72歳の老人とメナシ犬による創世記 閻連科「年月日」
2017年 01月 12日
(「年月日」「父を想う」「日光流年」などを読んでもらえれば)作家の(「愉楽」「人民に奉仕する」「丁庄の夢」などの作品で作り上げられた)獰猛で凶悪な顔が緩んでいって、もう一つの表情があること、そして創作の求めているものー温もり、悠遠、詩情ーが遠い別のところにあることに気づいていただけるのではないかと、書いている。
俺は「愉楽」の読後感に、「詩情も、感涙も、笑いも、怒りもたっぷり」と書いていて、獰猛で凶悪な作家だとはつゆとも思わなかった。

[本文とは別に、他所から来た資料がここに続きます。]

/-! ### emitDiag -/

@[simp] theorem State.emitDiag_v (d : Diag) : (s.emitDiag d).v = s.v := rfl
@[simp] theorem State.emitDiag_i (d : Diag) : (s.emitDiag d).i = s.i := rfl
@[simp] theorem State.emitDiag_pc (d : Diag) : (s.emitDiag d).pc = s.pc := rfl
@[simp] theorem State.emitDiag_stack (d : Diag) : (s.emitDiag d).stack = s.stack := rfl
@[simp] theorem State.emitDiag_sp (d : Diag) : (s.emitDiag d).sp = s.sp := rfl
@[simp] theorem State.emitDiag_dt (d : Diag) : (s.emitDiag d).dt = s.dt := rfl
@[simp] theorem State.emitDiag_dtLast (d : Diag) : (s.emitDiag d).dtLast = s.dtLast := rfl
@[simp] theorem State.emitDiag_mem (d : Diag) : (s.emitDiag d).mem = s.mem := rfl
@[simp] theorem State.emitDiag_disp (d : Diag) : (s.emitDiag d).disp = s.disp := rfl
@[simp] theorem State.emitDiag_status (d : Diag) : (s.emitDiag d).status = s.status := rfl
@[simp] theorem State.emitDiag_now (d : Diag) : (s.emitDiag d).now = s.now := rfl
@[simp] theorem State.emitDiag_key (d : Diag) : (s.emitDiag d).key = s.key := rfl
@[simp] theorem State.emitDiag_rand (d : Diag) : (s.emitDiag d).rand = s.rand := rfl
@[simp] theorem State.emitDiag_hostInputs (d : Diag) : (s.emitDiag d).hostInputs = s.hostInputs := rfl
@[simp] theorem State.emitDiag_freeDraws (d : Diag) : (s.emitDiag d).freeDraws = s.freeDraws := rfl
@[simp] theorem State.emitDiag_started (d : Diag) : (s.emitDiag d).started = s.started := rfl
@[simp] theorem State.emitDiag_diags (d : Diag) : (s.emitDiag d).diags = d :: s.diags := rfl
@[simp] theorem State.readV_emitDiag (d : Diag) (y : Reg) : (s.emitDiag d).readV y = s.readV y := rfl

/-! ### setPorts -/

@[simp] theorem State.setPorts_v (inp : HostInput) : (s.setPorts inp).v = s.v := rfl
@[simp] theorem State.setPorts_i (inp : HostInput) : (s.setPorts inp).i = s.i := rfl
@[simp] theorem State.setPorts_pc (inp : HostInput) : (s.setPorts inp).pc = s.pc := rfl
@[simp] theorem State.setPorts_stack (inp : HostInput) : (s.setPorts inp).stack = s.stack := rfl
@[simp] theorem State.setPorts_sp (inp : HostInput) : (s.setPorts inp).sp = s.sp := rfl
@[simp] theorem State.setPorts_dt (inp : HostInput) : (s.setPorts inp).dt = s.dt := rfl
@[simp] theorem State.setPorts_dtLast (inp : HostInput) : (s.setPorts inp).dtLast = s.dtLast := rfl
@[simp] theorem State.setPorts_mem (inp : HostInput) : (s.setPorts inp).mem = s.mem := rfl
@[simp] theorem State.setPorts_disp (inp : HostInput) : (s.setPorts inp).disp = s.disp := rfl
@[simp] theorem State.setPorts_status (inp : HostInput) : (s.setPorts inp).status = s.status := rfl
@[simp] theorem State.setPorts_now (inp : HostInput) : (s.setPorts inp).now = inp.now := rfl
@[simp] theorem State.setPorts_key (inp : HostInput) : (s.setPorts inp).key = inp.key := rfl
@[simp] theorem State.setPorts_rand (inp : HostInput) : (s.setPorts inp).rand = inp.rand := rfl
@[simp] theorem State.setPorts_hostInputs (inp : HostInput) : (s.setPorts inp).hostInputs = s.hostInputs := rfl
@[simp] theorem State.setPorts_freeDraws (inp : HostInput) : (s.setPorts inp).freeDraws = s.freeDraws := rfl
@[simp] theorem State.setPorts_started (inp : HostInput) : (s.setPorts inp).started = s.started := rfl
@[simp] theorem State.setPorts_diags (inp : HostInput) : (s.setPorts inp).diags = s.diags := rfl
@[simp] theorem State.readV_setPorts (inp : HostInput) (y : Reg) : (s.setPorts inp).readV y = s.readV y := rfl

/-! ### loadV -/

@[simp] theorem State.loadV_v (bs : List Byte) : (s.loadV bs).v = writeRegsFrom s.v 0 bs := rfl
@[simp] theorem State.loadV_i (bs : List Byte) : (s.loadV bs).i = s.i := rfl
@[simp] theorem State.loadV_pc (bs : List Byte) : (s.loadV bs).pc = s.pc := rfl
@[simp] theorem State.loadV_stack (bs : List Byte) : (s.loadV bs).stack = s.stack := rfl
@[simp] theorem State.loadV_sp (bs : List Byte) : (s.loadV bs).sp = s.sp := rfl
@[simp] theorem State.loadV_dt (bs : List Byte) : (s.loadV bs).dt = s.dt := rfl
@[simp] theorem State.loadV_dtLast (bs : List Byte) : (s.loadV bs).dtLast = s.dtLast := rfl
@[simp] theorem State.loadV_mem (bs : List Byte) : (s.loadV bs).mem = s.mem := rfl
@[simp] theorem State.loadV_disp (bs : List Byte) : (s.loadV bs).disp = s.disp := rfl
@[simp] theorem State.loadV_status (bs : List Byte) : (s.loadV bs).status = s.status := rfl
@[simp] theorem State.loadV_now (bs : List Byte) : (s.loadV bs).now = s.now := rfl
@[simp] theorem State.loadV_key (bs : List Byte) : (s.loadV bs).key = s.key := rfl
@[simp] theorem State.loadV_rand (bs : List Byte) : (s.loadV bs).rand = s.rand := rfl
@[simp] theorem State.loadV_hostInputs (bs : List Byte) : (s.loadV bs).hostInputs = s.hostInputs := rfl
@[simp] theorem State.loadV_freeDraws (bs : List Byte) : (s.loadV bs).freeDraws = s.freeDraws := rfl
@[simp] theorem State.loadV_started (bs : List Byte) : (s.loadV bs).started = s.started := rfl
@[simp] theorem State.loadV_diags (bs : List Byte) : (s.loadV bs).diags = s.diags := rfl

end

end Sys2Proof.Machine
end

皆さんがこれらの作品を読み終えたとき、ゆっくりと本を閉じ、小さな声で「へえ、こんな小説も書く人だったんだ。こんな小説を書くことができたんだ!」と感嘆のため息を漏らしてくださることを願っています。たった一人でも、ほんの数人の読者のため息でも、私にとってはそれが最高で最大の褒賞です。と書いていることについては、声こそ出さなかったけれど、それまでずっと俺の膝の上で長くなっていたサンチの耳の下を撫でながら、ほっとため息を漏らした。
72歳の先じいは雨乞いの儀式で眼が見えなくなった犬のメナシと、一本だけ残ったトウモロコシの苗を守るために残るのだ。
日の光が重さをもち音を立て、心もピシピシ音を立て、地面もプチプチ音を立て、夜の闇がパリパリ乾いた音を立ててやってくる荒涼たる世界で先じいとメナシの最強コンビが知恵の限りを尽くしてサバイバルを繰り広げる。
ネズミの大群や狼の群れとの息詰まる対決もある。
メナシとの交情が泣かせる。
号泣する人もいるかもしれない。
人間の尊厳を失わぬ者とその人間を最後まで守ろうとする犬による、創世記だ。
彼らによって創られた世界には希望がある。
フランスでは国家翻訳賞を受賞、中高生の推薦図書に指定されたという。
谷川毅 訳
白水社
まだないのかな?
「愉楽」も「年月日」も興味をそそられたので検索してみたら、
「年月日」が図書館にあるようなので手元の2冊を読み終えたら借りてみます。
佐平次さんのブログで知った「ジャッカ・ドフニ」をようやく三分の二ほど読み進んだところ。色々教えていただけてありがたいです。
2015年の「まだまだ出てくるだろう」という佐平次さんのオリンピック予想は当たっていましたね。共謀罪がなきゃオリンピックは開けないなどと言い出しているし・・・。じゃあ止めればいいんです。